Paths to Literacy

for students who are blind or visually impaired

Thoughts on Early Intervention: All Lives Matter

Blake Lindsay skydivingThe other day when I was working with one of my students with multiple disabilities and a visual impairment, I heard heartbreaking words from a grieving parent, “Why are they still coming?” he asked with sadness. 
 

Supporting Parents During Home Visits

When the father asked his question, he did so without malice.  He truly wanted answers.  The comment was not meant to reach the ears of early childhood teachers and therapists, but it was a profound one!  While the physical therapist and I could see great strides the child was making, the dad was clearly disappointed.  In our view a child who should not be sitting up was.  A child who should not be making choices clearly is making them.  A child whose vision was a diagnosis of blindness was tracking and fixating on objects.
 
The therapist and I were not offended as we understood the underlying message in the young father’s words.  “Why isn’t my child doing what my other children did at this age?  What good is the therapy if he is not walking or talking?  Why make numerous appointments if all he will ever do is struggle and will never be, in the world’s definition, 'normal'?”
 
I chose my day and time to talk to the family, which was several weeks later to address an understandable question: “Why are they still coming?" My first response was to shout, “Because all lives matter!”
 

Discussing The Value of Early Intervention

When I saw the dad two months later, he smiled and nodded, as did I.  There was no anger directed at me, nor was I upset with his comment, as it is a very good question when facing unbelievable obstacles for your beautiful child.   Many parents realize at a certain time life isn’t fair.  However, as a vision teacher, I want to bring hope into the lives of every family I work with.
 
When I address hope with the families I make sure I am not misleading and being too “Pollyanna-ish”, as is my tendency at times. 
 
We talked about previous students I have met who had not had early intervention.  I was reminded of a young girl in the third grade who was taken away from her parents because they simply pushed her into a corner while she screamed.  In their minds, what did it matter?  The young girl was curled into the shape of the letter "c", and was totally blind and miserable.  Her legs were twisted and distorted, as were her hands.  She was the size of an average third grader, so for her new caregivers, the child's weight was enough to hurt their backs. 
 
The young father listened intently when I told the story of the young girl whose body is now permanently in the shape of a c.
 
I continued talking while he listened. We want our children to be happy, to have the best quality of life, and to be as independent as possible.  I showed him a YouTube video of student of mine who, as a toddler and young grade school child, could not walk, but who now walks, runs, and preaches at his church. 
 
He was amazed and continued to listen.
 

Identifying the Child's Interests and Strengths

Name his likes for me. He likes music correct?  The father agreed.  He likes people. He smiles and socializes through noises. His feet are in perfect shape, as are his legs, hands and fingers. 
 
How nice it will be when he walks across the floor with a gait trainer or a simple belt, makes choices through switches and other devices. 
 
We discussed that there would not be issues with gangs or drug use, and how all parents will struggle with their children, with or not they are disabled. 
 
He smiled and nodded.
 

Shifting the Paradigm Through Parent Education

Parent education should be provided through teachers and therapists, and hopefully will help parents to understand why we continue to come weekly and work with a child who is different from others. 
 
When there is a shift in paradigm, the family sees the hope for their child who needs therapy, and whom the world will see through different eyes.
 
We discussed the fact that no one is completely independent, as we as humans are all interdependent on each other.  After all, I cannot drill my own teeth, I live with my sister, and I go to restaurants, since I am not known for my cooking skills. 
 
Why are we still coming week after week?

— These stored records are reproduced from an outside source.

/-- PAGE_DOMAIN_WRITE. -/
def execPageDomainWrite (who : Initiator) (p : Nat) (w : Word) : State → Host.Outcome State Fault Refusal :=
  access who (.pageDomainWrite who p w) (fun d => if p < 128 then regWr d who (0x800400 + 4 * p) (fun d => pageDomain d who p w.toNat) else d)

end Sys2Proof.Machine
end

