-- ==== Sys2Proof/Machine/Boot.lean ====
section
/-! DEFINITION. Resets and boot (R63 to R70, R363 to R368, R375, R376, R378, R504 to R509, R522, R523): what a reset and
Dormant leave, the roots and the key tree, the choice and the checks of a slot, and the application of the image with the
pin section. -/

namespace Sys2Proof.Machine

/-! ## What a reset keeps (R13, R16, R49, R63, R65, R86) -/

/-- R381, R382: a lifecycle state blown before comes into force. -/
def fuseLc (d : Dev) : Fuses := { d.fuses with lc := lcFused d }

/-- R63: PORST_N is low: everything is at its reset value but flash, fuses and the real-time counter; rails and time go
on. -/
def porstDev (d : Dev) : Dev :=
  { ({} : Dev) with
    flash := d.flash, fuses := fuseLc d, out := .ballsZ :: d.out
    clk := { ({} : Clk) with rtc := d.clk.rtc, rtcAcc := d.clk.rtcAcc, tclk := d.clk.tclk, alwaysOn := d.clk.alwaysOn, retained := d.clk.retained,
                             switched := d.clk.switched, wrstLow := d.clk.wrstLow } }

/-- The AON bits of the stored registers (R13). -/
def aonRegs (d : Dev) : NMap Word :=
  d.regs.foldl (fun m e =>
    match rowOf (e.1 % 16777216) with
    | some row =>
      let z := resetWord (e.1 % 16777216)
      mapStore (BitVec.ofNat 32 z) m e.1 (BitVec.ofNat 32 (mergeMask z e.2.toNat row.aon))
    | none => m) []

/-- R16, R385: the Tally counters in AON. -/
def aonTally (d : Dev) : NMap Nat := d.tally.filter (fun e => e.1 == 0x7C0218)

/-- Clocks and pins as a WRST_N or Dormant leaves them: AON contents and the straps. -/
def aonClk (d : Dev) : Clk :=
  { ({} : Clk) with
    rtc := d.clk.rtc, rtcAcc := d.clk.rtcAcc, rtcXtal := d.clk.rtcXtal, tclk := d.clk.tclk, alwaysOn := d.clk.alwaysOn
    retained := d.clk.retained, switched := d.clk.switched, wakeTime := d.clk.wakeTime, wakeFirst := d.clk.wakeFirst
    wakeChan := d.clk.wakeChan, porstLow := false, cmpt := d.clk.cmpt, bootsel := d.clk.bootsel, testen := d.clk.testen
    aonImg := d.clk.aonImg, xspi := d.clk.xspi }

/-- R380, R383: what AON keeps of the vault. -/
def aonKvt (d : Dev) : Kvt :=
  { ({} : Kvt) with armed := d.kvt.armed, alarmRec := d.kvt.alarmRec, openScope := d.kvt.openScope }

/-- R105: PORST and WRST of CKP_WAKESRC, which AON does not keep: the start that it is. -/
def wakeBits (d : Dev) (porst wrst : Bool) : Dev :=
  putReg d 0x10040 (setBit (setBit (reg d 0x10040) 10 porst) 11 wrst)

/-- R65: the retention latches drive DDR0_RESET_N and DDR1_RESET_N high while a frozen trace is held, and leave them Z
otherwise. -/
def ddrHold (r : Rec) (out : List Output) : List Output :=
  if r.sr then .line 9 true :: .line 8 true :: out else .lineZ 9 :: .lineZ 8 :: out

/-- R63, R65, R383, R415, R434, R490: WRST_N is low. F3 latches, the fault record, the offender log and a frozen trace are
kept; debug that is armed opens. -/
def wrstDev (d : Dev) : Dev :=
  let k := aonKvt d
  let k := match k.armed with | some sc => { k with openScope := some sc, armed := none } | none => k
  let o : Dev :=
    { ({} : Dev) with
      flash := d.flash, fuses := fuseLc d, out := ddrHold (recWrst d.rcd) (.ballsZ :: d.out), clk := { aonClk d with wakeFirst := 11, wakeChan := 0 }
      regs := aonRegs d, tally := aonTally d, aonEvs := d.aonEvs, kvt := k
      flt := { ({} : Flt) with record := d.flt.record, f3 := d.flt.f3, worst := if d.flt.f3 then 3 else 0 }
      nmc := { ({} : Nmc) with log := d.nmc.log }, rcd := recWrst d.rcd }
  wakeBits o false true

/-- R518: a self-reset acts as WRST_N; its boot comes with the next WRST_RELEASE (DESIGN CHOICE, log entry 13). -/
def selfReset (d : Dev) : Dev := let o := wrstDev d; { o with clk := { o.clk with selfReset := true } }

/-- R86, R434, R456, R491: M0 Dormant is in force: AON is left, with the pin records of the balls that it drives (DEDUCED, log
entry 138); both latches stay (R415), the trace and the offender log are gone, and event numbers go on (DEDUCED, log entry
67). -/
def dormantDev (d : Dev) : Dev :=
  let o : Dev :=
    { ({} : Dev) with
      flash := d.flash, fuses := d.fuses, out := ddrHold {} d.out, img := { pins := d.img.pins }, regs := aonRegs d, tally := aonTally d, aonEvs := d.aonEvs
      clk := { aonClk d with mode := .m0, target := .m0, islands := 0, pinsOn := d.clk.pinsOn, enRet := false, enSw := false }
      kvt := { aonKvt d with lcNext := d.kvt.lcNext }
      flt := { ({} : Flt) with record := d.flt.record, f3 := d.flt.f3, f4 := d.flt.f4, worst := d.flt.worst }
      nmc := { ({} : Nmc) with clusters := d.nmc.clusters, inh := d.nmc.inh, inhHold := d.nmc.inhHold }
      whl := { ({} : Whl) with xings := aonXings (isolateWatch d) }
      fifos := d.fifos.map (fun e => (e.1, { seq := e.2.seq })) }
  wakeBits o false false

/-- PORST_ASSERT. -/
def execPorstAssert : State → Host.Outcome State Fault Refusal := act (fun d => if d.clk.porstLow then d else porstDev d)

/-- R66: WRST_N is ignored in M0 Dormant and M1 Watch, up to the wake. -/
def wrstIgnored (d : Dev) : Bool :=
  decide (d.clk.mode.num < 2) && (match d.clk.trans with | .wake _ => false | _ => true)

/-- WRST_N falls. A fall that R66 ignores is forgotten: the spec does not say whether a level that is still low once the device
has woken then resets it, and the model's runs on (DESIGN CHOICE, log entry 104). -/
def wrstLower (d : Dev) : Dev :=
  if d.clk.wrstLow then d
  else if d.clk.porstLow then { d with clk := { d.clk with wrstLow := true } }
  else if wrstIgnored d then d
  else let o := wrstDev d; { o with clk := { o.clk with wrstLow := true } }

/-- WRST_ASSERT. -/
def execWrstAssert : State → Host.Outcome State Fault Refusal := act wrstLower

/-! ## The PUF root (R363 to R365) -/

/-- The majority of the reads of one byte. -/
def majByte (reads : List Bytes) (i : Nat) : Byte :=
  BitVec.ofNat 8 ((List.range 8).foldl (fun a b =>
    let ones := (reads.filter (fun r => bit ((r[i]?).getD 0).toNat b)).length
    if reads.length < 2 * ones then a + 2 ^ b else a) 0)

/-- R363: the array of 4 KiB, each bit majority-voted. -/
def pufVote (reads : List Bytes) : Bytes := (List.range 4096).map (majByte reads)

/-- R363: the root of recovered message bits. -/
def pufRoot (message : Bytes) : Bytes := (sha384 message).take 32

/-- R364: the check value of a root. -/
def pufCheck (root : Bytes) : Bytes := kdf root (label "JG7440-CHECK") [] 16

/-- R364: a valid copy of the helper record: its code offsets and check value. -/
def helperAt (d : Dev) (c : Nat) : Option (Bytes × Bytes) :=
  let a := 0x2000 + 0x1000 * c
  if flUsed d a 1024 && flByte d a == Config.helperFormat then some (flRead d (a + 1) 510, flRead d (a + 511) 16) else none

/-- R363: one regeneration against a copy of the helper record. -/
def pufTry (reads : List Bytes) (h : Option (Bytes × Bytes)) : Option Bytes :=
  match h with
  | none => none
  | some (off, chk) =>
    match Config.bchMessage (pufVote reads) off with
    | none => none
    | some m => if pufCheck (pufRoot m) == chk then some (pufRoot m) else none

/-- R364: enrolment writes both copies of the helper record. Answers the root. -/
def pufEnrol (d : Dev) (e : EnrolInput) : Dev × Bytes :=
  let root := pufRoot e.message
  let body := fit 1024 ([Config.helperFormat] ++ fit 510 (Config.bchOffset (pufVote e.reads) e.message) ++ pufCheck root)
  let put := fun (d : Dev) a => flProg (flErase d a 4096) a body
  (put (put d 0x2000) 0x3000, root)

/-- R363 to R365: the root of a boot: at most three attempts, against either copy. -/
def pufStart (d : Dev) (b : BootInput) : Dev :=
  let h0 := helperAt d 0
  let h1 := helperAt d 1
  if h0.isNone && h1.isNone && decide (d.fuses.lc < 2) then
    let e := pufEnrol d b.enrol
    { e.1 with kvt := { e.1.kvt with root := some e.2 } }
  else
    match (b.puf.take 3).findSome? (fun r => match pufTry r h0 with | some x => some x | none => pufTry r h1) with
    | some x => { d with kvt := { d.kvt with root := some x } }
    | none => raiseF4 { d with kvt := { d.kvt with pufFail := true } } 0x0D02 (e1 3)

/-! ## Measurement and roots (R366, R367) -/

/-- R366: an accumulator is extended. -/
def maExtend (ma dig : Bytes) : Bytes := sha384 (ma ++ dig)

/-- R366: the state record. -/
def stateRecord (d : Dev) : Bytes :=
  fit 16 (leBytes 1 d.fuses.lc ++ eFlag d.kvt.openScope.isSome ++ leBytes 1 (d.kvt.openScope.getD 0))

/-- R366, R507: the ROM starts, or starts again with the other slot: accumulators and derivation state are cleared, MA2 is
extended. -/
def romStart (d : Dev) : Dev :=
  { d with kvt := { d.kvt with ma0 := zeros 48, ma1 := zeros 48, ma3 := zeros 48, sealed := false, slots := []
                               ma2 := maExtend (zeros 48) (sha384 (stateRecord d)) } }

/-- R367: s of the store root. -/
def storeClass (d : Dev) : Nat := if (d.fuses.lc == 1 || d.fuses.lc == 2) && d.kvt.openScope.isNone then 1 else 0

/-- R366 to R368: the accumulators are sealed and the two roots formed; without a root their slots stay empty (R365). -/
def sealRoots (d : Dev) : Dev :=
  let k := d.kvt
  let d := { d with kvt := { k with sealed := true } }
  match k.root with
  | none => d
  | some r =>
    let d := fillSlot d 0 (kdf r (label "JG7440-MROOT") (k.ma0 ++ k.ma1 ++ k.ma2 ++ k.ma3) 32) 3 16 0 0 0 none
    fillSlot d 1 (kdf r (label "JG7440-STORE") (leBytes 1 (storeClass d)) 32) 2 48 0 0 0 none

/-! ## The key tree (R376, R378) -/

/-- R376, R378: a persistent slot takes its latest complete record. -/
def loadPers (d : Dev) (p : Bytes) : Dev :=
  let id := leAt p 0 1
  match latestRec d id with
  | some r => fillSlot d (leAt p 2 2) (r.mat.take (ktypeLen r.kt)) r.kt r.use r.dom 0 0 (some (id, r.seq))
  | none => raise d 0x0D04 0 (e1 id)

/-- R371, R378: a tree slot is derived; below an empty slot it stays empty. -/
def loadTree (d : Dev) (t : Bytes) : Dev :=
  let p := slotOf d (leAt t 2 2)
  if !p.full then d
  else
    let s := leAt t 0 2
    let kt := leAt t 4 1
    let use := leAt t 5 1
    let dom := leAt t 6 1
    fillSlot d s (childMat p.mat (slice t 8 16) s kt use dom) kt use dom (handleOf d (leAt t 2 2)) (p.level + 1) none

/-- R378: persistent slots first, then tree records in section order; none without roots. -/
def loadKeys (d : Dev) : Dev :=
  if !(slotOf d 0).full then d
  else
    let b := d.img.security
    let d := (List.range (seNPers b)).foldl (fun d i => loadPers d (sePers b i)) d
    (List.range (seNTree b)).foldl (fun d i => loadTree d (seTree b i)) d

/-! ## Freshness and the store at boot (R353, R522, R523) -/

/-- R522: the ring as the flash holds it: its newest sector, and the number of the next record. -/
def ringScan (d : Dev) : Dev :=
  let used := (List.range 64).filter (fun s => flUsed d (ringAddr d s) 4)
  let num := fun s => leNat (flRead d (ringAddr d s) 4)
  let head := used.foldl (fun a s => if num a < num s || !used.contains a then s else a) 0
  let recs := ((List.range 64).map (ringRecords d)).flatten
  let fill := ((List.range 127).filter (fun i => flUsed d (ringAddr d head + 32 + 32 * i) 32)).length
  { d with store := { d.store with head := head, fill := fill, ring := if used.isEmpty then 0 else num head,
                                   recSeq := recs.foldl (fun a r => max a (r.2.2.2 + 1)) 1 } }

/-- R353, R522: a profile's freshness after a reset or Dormant: its checkpoint, and 2^16 beyond it for generation. -/
def freshBoot (recs : List (Nat × Nat × Nat × Nat)) (d : Dev) (prof : Nat) : Dev :=
  let best := (recs.filter (fun r => r.1 == prof)).foldl
    (fun (a : Nat × Nat) r => if a.2 < r.2.2.2 then (r.2.2.1, r.2.2.2) else a) (0, 0)
  let val := if apDir (authRec d prof) = 1 then min (best.1 + 2 ^ 16) (2 ^ 64 - 1) else best.1
  modFresh d prof (fun _ => { val := val, ckpt := best.1, seq := best.2 })

/-- R353: every profile of the image. -/
def freshStart (d : Dev) : Dev :=
  let d := ringScan d
  let recs := ((List.range 64).map (ringRecords d)).flatten
  (profiles d).foldl (freshBoot recs) d

/-- R523: positions that hold neither a complete record nor erased bytes are to be erased; without roots no record can be
told complete, and nothing is. -/
def storeSweep (d : Dev) : Dev :=
  if !(slotOf d 0).full then d
  else
  let bad := (List.range 512).filter (fun l => flUsed d (secAddr d l) 4096 && (keyRecAt d (l / 2) (l % 2)).isNone)
  { d with store := { d.store with erase := d.store.erase ++ bad } }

It is because all humans have the right to learn and have the best life possible.   Everyone can make a true difference in the community, no matter how small or large the contribution. 
 
In Dallas, Texas and after the shooting deaths of many courageous police officers, Dallasites have come together for peaceful protest and want an end to the violence, as all lives matter!
 
I thought about my students who have special needs after watching the chaos in my own city.  I work hard for my students and their parents because, like the peaceful protestors claimed, “All lives do matter!” 
 

 

 

Comments

Wonderful post!

Posted by Linda Raleigh

Posted on July 25, 2016
Updated on: February 7, 2018

Previous comments for Thoughts on Early Intervention: All Lives Matter

Linda Raleigh commented on February 22, 2017

Kristie, I'm so thankful I finally found your blog posts. Now I can catch up! I just read the one concerning early intervention and the father's question of "Why do they still come?". It was spot on! I am going to share it with my entire early intervention team. It was a boost for me, encouraging that positive attitude in looking for every gain. Thanks for sharing!